Heavenly Creatures
Emily Perkins tells Nicola Walker about her new book, a frank tale of modern love in New Zealand.
New Zealand-born Emily Perkins can barely believe her luck. The director of Picador happened to be in New Zealand when her first published story appeared in an arts magazine in March 1994; it impressed him so much that he immediately contacted her. That story, 'Local Girl Goes Missing' is Perkins at her best: limpid prose that conveys the memories of a pensive young woman as she flips through the family photo album. 'At that stage,' says Perkins, 'I was either going to leave New Zealand or buy a computer.' By September, she was in London, and two years later, Not Her Real Name, a collection of incisive, witty short stories, was widely and enthusiastically reviewed.
Now Picador is publishing her first novel, Leave Before You Go. Perkins says she adores the anonymity of urban London and that it is a relief after the confines of her native Wellington, but, oddly enough, she has ended up living in Shoreditch, among a close-knit community of artists. 'It is a bit like a fishing village,' she says with a grin.
So it seems as though Perkins has, in fact, reverted to the sort of milieu that interests her most - the kind of community that begets good-natured incestuous liaisons and tempestuous pacts, the New Zealand equivalent of Friends. But then this is a territory long familiar to Perkins - besides starring in a soap opera, she spent two years at drama school. 'It was the perfect thing to be doing in your late teens. There was a great group feeling and lots of romantic intrigue.'
Afterwards, though, competing against her friends for the few acting jobs available became painful. So Perkins turned to writing, and joined a writing course at Victoria University. The short stories she produced there featured young twentysomethings and their desire to be more interesting, someone else, somewhere else. 'As you get older, you feel the constraints,' says Perkins,'but New Zealand is a great place to get started as a writer, because you don't feel daunted by what's happening internationally. I can't imagine growing up in London and wanting to write.'
Leave Before You Go is like one of her short stories writ large. The English-born anti-hero Daniel is pathologically promiscuous and a liar. After a series of extraordinary misadventures, he finds himself stranded in New Zealand, and is befriended by Josh, Lucy, and Kate, amiable young locals with humdrum lives and relationship problems.
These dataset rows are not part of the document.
/-- APPLY and DISCARD: taken from the claimant, refused without a claim, against another port's claim, APPLY in ACTIVE and
with the first condition that fails, each condition under its index (R17, R18, R19), and what new levels bring (R139). The
payload 0 of CLAIMED and of the two OKs is the MODEL'S CHOICE (entry 38). -/
def Obligations.ApplyAndDiscard : Prop :=
  (∀ (p : Port) (s : State), s.running = true → s.rc.claim = some p →
    s.rc.runState = .halted ∨ s.rc.runState = .standby → (∀ k, s.rc.staged.Condition k) →
    ∃ t, exec (.apply p) s = .next t ∧ Answered s t p 4#4 .ok 0#16 ∧
      t.rc = { s.rc with applied := s.rc.staged, claim := none } ∧ t.AllNoticed .settingsApplied ∧
      (∀ item, t.wear.items.get item = { s.wear.items.get item with
        level := levelOf (s.rc.staged.thresholds.get item) (s.wear.items.get item).total }) ∧
      t.wear.lining = s.wear.lining ∧ s.LevelsTold t ∧ s.CodesWorsened t ∧
      (s.LevelRises t → ((s.setRc t.rc).trigger .wearLevel).RecordedAs t) ∧ (¬ s.LevelRises t → s.RecordedAs t) ∧
      (∀ c, c ≠ .wearStoreFault → t.causeActive c = s.causeActive c) ∧ t.cut = { s.cut with live := t.cut.live } ∧
      s.CausesTold t ∧ State.NoticesWithin
        [.settingsApplied, .wearLevel, .cutbackChange, .storeFault, .snapshotComplete, .triggerMissed] s t ∧
      (s.ports.get p).SettingWordDropped (t.ports.get p) ∧
      (∀ q, q ≠ p → (t.ports.get q).assembly = (s.ports.get q).assembly) ∧
      PortsChange [.assembly, .notices, .missed, .latch, .codes] s t p ∧
      Changes [.runControl, .cutback, .wear, .store, .recorder, .ports] s t) ∧
  (∀ (p : Port) (s : State), s.Listening → s.rc.claim = some p →
    ∃ t, exec (.discard p) s = .next t ∧ Answered s t p 4#4 .ok 0#16 ∧
      t.rc = { s.rc with staged := s.rc.applied, claim := none } ∧
      (s.ports.get p).SettingWordDropped (t.ports.get p) ∧
      Changes [.runControl, .ports] s t ∧ OtherPortsSame s t p ∧ PortChanges [.assembly, .frame] s t p) ∧
  (∀ (p : Port) (s : State), s.Listening →
    (∀ i, i = .apply p ∨ i = .discard p → s.rc.claim = none → ∃ t, exec i s = .next t ∧
      Answered s t p 4#4 .state 30#16 ∧ NoEffect s t p) ∧
    (∀ i q, i = .apply p ∨ i = .discard p → s.rc.claim = some q → q ≠ p → ∃ t, exec i s = .next t ∧
      Answered s t p 4#4 .claimed 0#16 ∧ NoEffect s t p) ∧
    (s.rc.claim = some p → s.rc.runState = .active → ∃ t, exec (.apply p) s = .next t ∧
      Answered s t p 4#4 .state 30#16 ∧ NoEffect s t p) ∧
    (∀ k, s.rc.claim = some p → s.rc.runState ≠ .active → ¬ s.rc.staged.Condition k →
      (∀ j, j < k → s.rc.staged.Condition j) →
      ∃ t, exec (.apply p) s = .next t ∧ Answered s t p 4#4 .value (wordOfNat k) ∧ NoEffect s t p)) ∧
  ∀ a : Settings, (a.consistent = true ↔ ∀ k, a.Condition k) ∧ a.conditions.length = 17 ∧
    ∀ k, k ≤ 16 → (a.conditions[k]? = some true ↔ a.Condition k)

/-- SAVE_WEAR (R152, R153, R154, R157). That it is answered OK with payload 0 when its checkpoint finds no sequence number
left, the store being in fault after it, is DEDUCED (entry 19). -/
def Obligations.SaveWearRequestsCheckpoint : Prop :=
  ∀ (p : Port) (s : State), s.Listening →
    (s.store.fault = true → ∃ t, exec (.saveWear p) s = .next t ∧
      Answered s t p 4#4 .state 12#16 ∧ NoEffect s t p) ∧
    (s.store.fault = false → s.store.phase ≠ .idle → ∃ t, exec (.saveWear p) s = .next t ∧
      Answered s t p 4#4 .ok 1#16 ∧
      t.store = { s.store with pendingFlag := true, waiting := s.store.waiting.set p true } ∧
      Changes [.store, .ports] s t ∧ OtherPortsSame s t p ∧ PortChanges [.frame] s t p) ∧
    (s.store.fault = false → s.store.phase = .idle → ∃ t, exec (.saveWear p) s = .next t ∧
      Answered s t p 4#4 .ok 0#16 ∧
      Store.Started { s.store with current := s.store.current.set p true } t.store s.totals s.now ∧
      s.FaultTold t ∧ (∀ c, c ≠ .wearStoreFault → t.causeActive c = s.causeActive c) ∧
      t.cut = { s.cut with live := t.cut.live } ∧ s.CausesTold t ∧
      State.NoticesWithin [.cutbackChange, .storeFault] s t ∧ PortsChange [.notices, .latch] s t p ∧
      (t.store.fault = false → Changes [.store, .ports] s t ∧ OtherPortsSame s t p ∧
        PortChanges [.frame] s t p) ∧
      Changes [.store, .cutback, .ports] s t)

/-- WEAR_RESET (R145), with what the fall of a level brings (R139, R142). MODEL'S CHOICE: the payload 0 of ACCESS (entry 38),
and VALUE 0 for an operand above 4 while WEAR_STORE_FAULT is active, where R145's STATE 12 would apply too (entry 41). -/
def Obligations.WearResetZeroesItem : Prop :=
  ∀ (p : Port) (n : BitVec 5) (s : State), s.Listening →
    (∀ item, s.roleOf p = some .vehicle → s.rc.runState = .halted → itemOfNumber n.toNat = some item →
      s.causeActive .wearStoreFault = false → ∃ t, exec (.wearReset p n) s = .next t ∧
        Answered s t p 4#4 .ok 0#16 ∧
        (t.wear.items.get item).total = 0 ∧ (t.wear.items.get item).residual = 0 ∧
        (t.wear.items.get item).evaluated = (s.wear.items.get item).evaluated ∧
        (∀ other, other ≠ item → (t.wear.items.get other).total = (s.wear.items.get other).total ∧
          (t.wear.items.get other).residual = (s.wear.items.get other).residual ∧
          (t.wear.items.get other).evaluated = (s.wear.items.get other).evaluated) ∧
        (∀ any, (t.wear.items.get any).level =
          levelOf (s.rc.applied.thresholds.get any) (t.wear.items.get any).total) ∧
        t.wear.lining = s.wear.lining ∧
        (s.LevelsMatch → Store.Requested s.store t.store t.totals s.now ∧ s.RecordedAs t) ∧
        s.LevelNoticed t ∧ s.CodesWorsened t ∧ s.FaultTold t ∧
        (∀ c, c ≠ .wearStoreFault → t.causeActive c = s.causeActive c) ∧ t.cut = { s.cut with live := t.cut.live } ∧
        s.CausesTold t ∧
        State.NoticesWithin [.wearLevel, .cutbackChange, .storeFault, .snapshotComplete, .triggerMissed] s t ∧
        PortsChange [.notices, .missed, .latch, .codes] s t p ∧
        Changes [.wear, .store, .recorder, .cutback, .ports] s t) ∧
    (s.roleOf p ≠ some .vehicle → ∃ t, exec (.wearReset p n) s = .next t ∧
      Answered s t p 4#4 .access 0#16 ∧ NoEffect s t p) ∧
    (s.roleOf p = some .vehicle → s.rc.runState = .standby ∨ s.rc.runState = .active →
      ∃ t, exec (.wearReset p n) s = .next t ∧ Answered s t p 4#4 .state 30#16 ∧ NoEffect s t p) ∧
    (s.roleOf p = some .vehicle → s.rc.runState = .halted → 4 < n.toNat →
      ∃ t, exec (.wearReset p n) s = .next t ∧ Answered s t p 4#4 .value 0#16 ∧ NoEffect s t p) ∧
    (s.roleOf p = some .vehicle → s.rc.runState = .halted → n.toNat ≤ 4 → s.causeActive .wearStoreFault = true →
      ∃ t, exec (.wearReset p n) s = .next t ∧ Answered s t p 4#4 .state 12#16 ∧ NoEffect s t p)

/-- A trigger of any cause at the recorder (R162, R165, R168, R169, R170), and what TRIGGER answers (R172). -/
def Obligations.TriggerHandled : Prop :=
  (∀ (c : TriggerCause) (s : State),
    let r := s.rcd.returned s.now
    let t := s.trigger c
    (∀ id, s.rcd.table.Collects c id →
      let d := s.rcd.table.get id
      t.rcd = { r with table := s.rcd.table.set id { d with retriggers := min 255 (d.retriggers + 1) } } ∧
        Changes [.recorder] s t) ∧
    ((∀ id, ¬ ((s.rcd.table.get id).state = .collecting ∧ (s.rcd.table.get id).cause = c)) →
      (s.rcd.state ≠ .recording ∨ s.rcd.empty = true → t.rcd = r ∧ Changes [.recorder] s t) ∧
      (s.rcd.state = .recording → s.rcd.empty = false →
        (∀ id, s.rcd.table.Takes id →
          let d : Descriptor :=
            { state := if s.rc.applied.post.get c = 0 then .complete else .collecting
              cause := c, trigger := s.rcd.next - 1
              first := max (s.rcd.next - 1 - 8191) (s.rcd.next - 1 - s.rc.applied.pre.get c)
              last := s.rcd.next - 1 + s.rc.applied.post.get c, retriggers := 0, freeze := decide (c = .holdLine) }
          let x := { r with table := s.rcd.table.set id d }
          (s.rc.applied.post.get c ≠ 0 → t.rcd = x ∧ Changes [.recorder] s t) ∧
          (s.rc.applied.post.get c = 0 → t.AllNoticed .snapshotComplete ∧
            (recorderState x.table s.rc.runState = .recording → t.rcd = x) ∧
            (recorderState x.table s.rc.runState ≠ .recording →
              t.rcd = { x with state := recorderState x.table s.rc.runState, due := none }) ∧
            State.NoticesWithin [.snapshotComplete] s t) ∧
          (∀ q, PortChanges [.notices] s t q) ∧ Changes [.recorder, .ports] s t) ∧
        ((∀ id, (s.rcd.table.get id).state = .collecting ∨ (s.rcd.table.get id).state = .complete) →
          t.rcd = r ∧ t.AllNoticed .triggerMissed ∧
          (∀ q (k : TriggerCause), (t.ports.get q).missed.getLsbD k.code =
            ((s.ports.get q).missed.getLsbD k.code || decide (k = c))) ∧
          State.NoticesWithin [.triggerMissed] s t ∧
          (∀ q, PortChanges [.notices, .missed] s t q) ∧ Changes [.recorder, .ports] s t)))) ∧
  ∀ (p : Port) (s : State), s.Listening → ∃ t, exec (.trigger p) s = .next t ∧
    t.rcd = (s.trigger .manual).rcd ∧ Changes [.recorder, .ports] s t ∧
    (∀ q, q ≠ p → t.ports.get q = (s.trigger .manual).ports.get q) ∧
    (t.ports.get p).notices = ((s.trigger .manual).ports.get p).notices ∧
    (t.ports.get p).missed = ((s.trigger .manual).ports.get p).missed ∧
    PortChanges [.frame, .notices, .missed] s t p ∧
    (∀ id, s.rcd.table.Collects .manual id → Answered s t p 4#4 .ok (id.setWidth 16)) ∧
    ((∀ id, ¬ ((s.rcd.table.get id).state = .collecting ∧ (s.rcd.table.get id).cause = .manual)) →
      (s.rcd.state ≠ .recording ∨ s.rcd.empty = true → Answered s t p 4#4 .ok 4#16) ∧
      (s.rcd.state = .recording → s.rcd.empty = false →
        (∀ id, s.rcd.table.Takes id → Answered s t p 4#4 .ok (id.setWidth 16)) ∧
        ((∀ id, (s.rcd.table.get id).state = .collecting ∨ (s.rcd.table.get id).state = .complete) →
          Answered s t p 4#4 .ok 5#16)))

/-- RELEASE (R162, R163, R172), and the recorder state that the three conditions of R162 fix. -/
def Obligations.ReleaseFreesDescriptor : Prop :=
  (∀ x : SnapshotTable, x.frozen = true ↔ ∃ id, (x.get id).state = .complete ∧ (x.get id).freeze = true) ∧
  (∀ (x : SnapshotTable) (r : RunState),
    (recorderState x r = .frozen ↔ ∃ id, (x.get id).state = .complete ∧ (x.get id).freeze = true) ∧
    (recorderState x r ≠ .frozen →
      (r = .selfCheck ∨ r = .halted → recorderState x r = .stopped) ∧
      (r = .standby ∨ r = .active → recorderState x r = .recording))) ∧
  ∀ (p : Port) (n : BitVec 5) (s : State), s.Listening →
    (3 < n.toNat → ∃ t, exec (.release p n) s = .next t ∧ Answered s t p 4#4 .value 0#16 ∧ NoEffect s t p) ∧
    (n.toNat ≤ 3 → ∃ t, exec (.release p n) s = .next t ∧ Answered s t p 4#4 .ok 0#16 ∧
      (let table := s.rcd.table.set (n.setWidth 2) { s.rcd.table.get (n.setWidth 2) with state := .free }
       let state := recorderState table s.rc.runState
       (state = s.rcd.state → t.rcd = { s.rcd with table := table }) ∧
       (state ≠ s.rcd.state → state = .recording → t.rcd = { s.rcd with
         table := table, state := .recording, level := .run, still := none, due := some (s.now + 20) }) ∧
       (state ≠ s.rcd.state → state ≠ .recording →
         t.rcd = { s.rcd with table := table, state := state, due := none })) ∧
      Changes [.recorder, .ports] s t ∧ OtherPortsSame s t p ∧ PortChanges [.frame] s t p)

/-- DUMP_SNAPSHOT, DUMP_RANGE and DUMP_CANCEL (R174, R175, R176, R178); the id bits beside a range are a free value
(entry 17). -/
def Obligations.DumpsBeginAndEnd : Prop :=
  (∀ (p : Port) (s : State), s.Listening →
    let d := (s.ports.get p).dump
    (d.status = .streaming ∨ d.status = .ended ∧ d.queue ≠ [] → ∃ t, exec (.dumpCancel p) s = .next t ∧
      Answered s t p 4#4 .ok 0#16 ∧
      (t.ports.get p).dump = { d with status := .ended, reason := some .cancelled, queue := [] } ∧
      OnlyPort [.frame, .dump] s t p) ∧
    (d.status = .idle ∨ d.status = .ended ∧ d.queue = [] → ∃ t, exec (.dumpCancel p) s = .next t ∧
      Answered s t p 4#4 .ok 0#16 ∧ NoEffect s t p)) ∧
  ∀ (p : Port) (n : BitVec 5) (s : State), s.Listening →
    let begun (t : State) (source : DumpSource) (first last : Nat) : Prop :=
      Answered s t p 4#4 .ok 0#16 ∧ OtherPortsSame s t p ∧ PortChanges [.frame, .dump] s t p ∧
      (t.ports.get p).dump.source = source ∧ (t.ports.get p).dump.last = last ∧
      (∀ x, first ≤ last → first < s.rcd.next → s.rcd.sampleNumber first = some x →
        (t.ports.get p).dump.queue = x.words ∧ (t.ports.get p).dump.next = first + 1 ∧
        (first < last → (t.ports.get p).dump.status = .streaming ∧ (t.ports.get p).dump.reason = none) ∧
        (first = last → (t.ports.get p).dump.status = .ended ∧ (t.ports.get p).dump.reason = some .done)) ∧
      (last < first ∨ s.rcd.next ≤ first → (t.ports.get p).dump.queue = [] ∧
        (t.ports.get p).dump.next = first ∧ (t.ports.get p).dump.status = .streaming ∧
        (t.ports.get p).dump.reason = none)
    (n.toNat ≤ 3 →
      (let d := s.rcd.table.get (n.setWidth 2)
      (d.state = .collecting ∨ d.state = .complete → ∃ t, exec (.dumpSnapshot p n) s = .next t ∧
        begun t (.descriptor (n.setWidth 2)) d.first d.last ∧ Changes [.ports] s t) ∧
      (d.state = .free → ∃ t, exec (.dumpSnapshot p n) s = .next t ∧
        Answered s t p 4#4 .state 0#16 ∧ NoEffect s t p) ∧
      (d.state = .overwritten → ∃ t, exec (.dumpSnapshot p n) s = .next t ∧
        Answered s t p 4#4 .state 3#16 ∧ NoEffect s t p))) ∧
    (3 < n.toNat → ∃ t, exec (.dumpSnapshot p n) s = .next t ∧
      Answered s t p 4#4 .value 0#16 ∧ NoEffect s t p) ∧
    (s.rcd.empty = true ∨ s.rcd.newest < (s.ports.get p).dumpRange.first → ∃ t, exec (.dumpRange p) s = .next t ∧
      Answered s t p 4#4 .value 1#16 ∧ NoEffect s t p) ∧
    (s.rcd.empty = false → (s.ports.get p).dumpRange.first ≤ s.rcd.newest →
      (s.ports.get p).dumpRange.first < s.rcd.newest - 8191 →
      ∃ t, exec (.dumpRange p) s = .next t ∧ Answered s t p 4#4 .value 2#16 ∧ NoEffect s t p) ∧
    (s.rcd.empty = false → (s.ports.get p).dumpRange.first ≤ s.rcd.newest →
      s.rcd.newest - 8191 ≤ (s.ports.get p).dumpRange.first →
      ∃ t idBits, exec (.dumpRange p) s = .next t ∧
        begun t (.range idBits) (s.ports.get p).dumpRange.first
          (min ((s.ports.get p).dumpRange.first + (s.ports.get p).dumpRange.count - 1) s.rcd.newest) ∧
        Changes [.free, .ports] s t)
While the framework is simple, it is the detail that matters: Perkins, who confesses to be 'such a sucker for romance', captures brilliantly the often brutal vicissitudes of modern love - the agonies of flirting, flings, betrayal, sex. Kate, a woefully indecisive single girl who works as an usherette, is particularly appealing and skilfully rendered. ‘She'd pledged to Lucy that she wasn't going to have any more casual sex. She decided to take up kick-boxing, or gardening, or swimming. Instead she took up smoking. It became common for her to wake with a sore throat and a burnt taste in her mouth. On the plus side, she ate less, cried less, and had something to do while waiting for the bus.'
Emily Perkins is a gifted writer, with an idiosyncratic, clear-eyed take on life. She richly deserves her success.